I am trying to figure out appropriate BM gifts for my girls. I was thinking of paying for their mani-pettis, and then getting each one a small gift that had to do with something that was individual about them (i.e. one girl loves Man U, so I would get her a football scarf, one girl only drinks wine with animals featured on the label, so I'd get her a bottle of wine in keeping with that, etc). I was wondering if that was an appropriate approach.
My mother thinks I should be getting them all jewelry. I don't particularly like that idea, because I feel like that's telling them what they have to wear to my wedding (whereas I see mani-petties as a service that is often nice to get done and takes the financial responsibility off of them). Is jewelry the better route to go? I feel like it's so taste specific.
And I know I'm double dipping on advice here, but this is along the same route. My sister has told me that if I don't get earrings for the girls, then my mother would like to "get each of them earrings as a little gift" as a way to be nice to them.

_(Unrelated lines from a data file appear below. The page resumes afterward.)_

/-- R118, R180, R407, R408, R386, R387: FENCE, and DRAIN of a copy path. A release waits for the lane's ordered atomics that wait for their turn,
and at system scope for its peer writes; an acquire at cluster scope or wider clears the core's presence bits in its cluster's L1. -/
def Sys2Proof.Claims.FenceAndDrain : Prop :=
  (∀ (e : Scope) (o : Order), EachSettled (.fence e o) (fun s l t =>
    let waits := (o = .rel ∨ o = .ar) ∧ e ≠ .lane ∧ (s.holdsAtom l = true ∨ (e = .system ∧ s.peerStores l = true))
    (waits → t = s.setLane l.stall) ∧
    (¬ waits → e ≠ .system → t = (if o = .acq ∨ o = .ar then s.acquire l e else s).setLane (l.adv 4)) ∧
    (¬ waits → e = .system → t = ((if o = .acq ∨ o = .ar then s.acquire l e else s).capFlush l.part).setLane (l.adv 4)))) ∧
  (∀ p : Path, Each (.drain p) (fun s l t =>
    (s.pathBusy l.cluster l.core p s.nextId = true →
      t = s.setLane { l.adv 4 with park := .drain p s.nextId, bundle := none, issuing := false }) ∧
    (s.pathBusy l.cluster l.core p s.nextId = false → (∀ e ∈ l.errs, e.1 ≠ p) → t = (s.setLane (l.adv 4)).acquire l .device) ∧
    ∀ e, s.pathBusy l.cluster l.core p s.nextId = false → l.errs.find? (fun x => x.1 == p) = some e →
      t = s.raise { l with errs := l.errs.erase e, park := .ready }
        { cause := e.2.1, aux := e.2.2.1, tval := e.2.2.2, fpc := l.pc, epc := l.pc, rpl := false })) ∧
  ∀ (s : State) (l : Lane) (e : Scope),
    (e = .lane ∨ e = .group ∨ e = .team → s.acquire l e = s) ∧
    (e = .cluster ∨ e = .die ∨ e = .device ∨ e = .system →
      ∀ x ∈ ((s.acquire l e).cluster l.cluster).l1, x.mask.getLsbD l.core = false)



/-- Together: Events, FenceAndDrain. -/
def Obligations.EventsAndFences : Prop := Claims.Events ∧ Claims.FenceAndDrain

/-! ## Convergence registers and the matrix engine -/

namespace Sys2Proof.Claims

/-- The state word of a convergence register, field by field (R83). -/
def CvWord (w : Word) (gen armed : Bool) (action qheld count signed : Nat) : Prop :=
  w.getLsbD 31 = gen ∧ w.getLsbD 30 = armed ∧ fld w.toNat 28 2 = action ∧ fld w.toNat 24 4 = qheld ∧ fld w.toNat 11 11 = count ∧ fld w.toNat 0 11 = signed

end Sys2Proof.Claims

/-- R83 to R86, R378, R379: CVDECL arms a register that is not armed, confirms the same declaration while nothing is signed, and raises CVSTATE
otherwise; CVSIGN signs an armed SIGNAL register in each lane, the last signature fires it, and .w waits for that. That CVSTATE is raised before the lane
parks is the model's choice (log entry 35), and so is the wait of a lane whose accesses are still to be performed (log entry 54). -/
def Sys2Proof.Claims.ConvergenceSignatures : Prop :=
  (∀ (v : Fin 16) (t : Fin 4) (k : BitVec 11) (s : State) (l : Lane), Legal s (.cvdecl v t k) → s.lead = some l →
    let w := (s.cvAt l v.val).word
    let good := k ≠ 0 ∧ k.toNat ≤ 1024 ∧ (t = 0 ∨ (t = 1 ∧ k = 128))
    (good → w.getLsbD 30 = false → ∃ w', CvWord w' (w.getLsbD 31) true t.val 0 k.toNat 0 ∧
      exec (.cvdecl v t k) s =
        .next (mapActive (s.setCv l v.val { s.cvAt l v.val with word := w', held := [], form := none }) fun l => l.adv 4)) ∧
    (∀ g q, good → CvWord w g true t.val q k.toNat 0 → exec (.cvdecl v t k) s = .next (mapActive s fun l => l.adv 4)) ∧
    (∀ g a q c n, (¬ good ∨ (CvWord w g true a q c n ∧ (n ≠ 0 ∨ c ≠ k.toNat ∨ a ≠ t.val))) →
      exec (.cvdecl v t k) s = .next (eachActive s fun s l => s.raise l (l.causeHere 0x08 v.val 0)))) ∧
  (∀ (v : Fin 16) (waits : Bool), EachReleased (if waits then .cvsignW v else .cvsign v) fun s l t =>
    let x := s.cvAt l v.val
    ∀ g a act q c n, CvWord x.word g a act q c n →
      ((a = false ∨ act ≠ 0) → t = s.raise l (l.causeHere 0x08 v.val 0)) ∧
      (a = true → act = 0 → n + 1 < c → ∃ w', CvWord w' g true 0 q c (n + 1) ∧
        t = (s.setLane (if waits then { l.adv 4 with park := .conv v.val, bundle := none, issuing := false } else l.adv 4)).setCv l v.val
          { x with word := w' }) ∧
      (a = true → act = 0 → n + 1 = c → ∃ w', CvWord w' (!g) false 0 0 c 0 ∧
        t = (((s.setLane (l.adv 4)).setCv l v.val { x with word := w', held := [], form := none }).together fun m =>
            (m.id.tid == l.id.tid && m.park == .conv v.val) || (waits && m.id == l.id)).release fun m =>
          m.id.tid == l.id.tid && m.park == .conv v.val)) ∧
  ∀ (s : State) (f : Lane → Bool), LanesAre (s.together f) s.lanes ∧ { s.together f with lanes := s.lanes, nextId := s.nextId } = s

I'm suspicious of this as a) my mother is already paying for their accomadations, which they are more than thrilled about and feel like is generous as it is, and b) my mother doesn't particularly like that my BMs didn't want to try on dresses that she (not me) suggested, thinks that BMs should have the exact same shoes, jewerly, and dresses, and I think she's going to try to use this as a way of trying to strong arm them into wearing the same/similair jewerly (as an example, she told me I couldn't simply just tell them to get a neutral toned shoe because there were too many variations.... who the h*** is going to notice?).
Thanks for your help in advance.
Edit: along the mom lines, even if I just get them individual gifts, should I tell my mother that it is inappropriate for her to buy them wedding day earrings?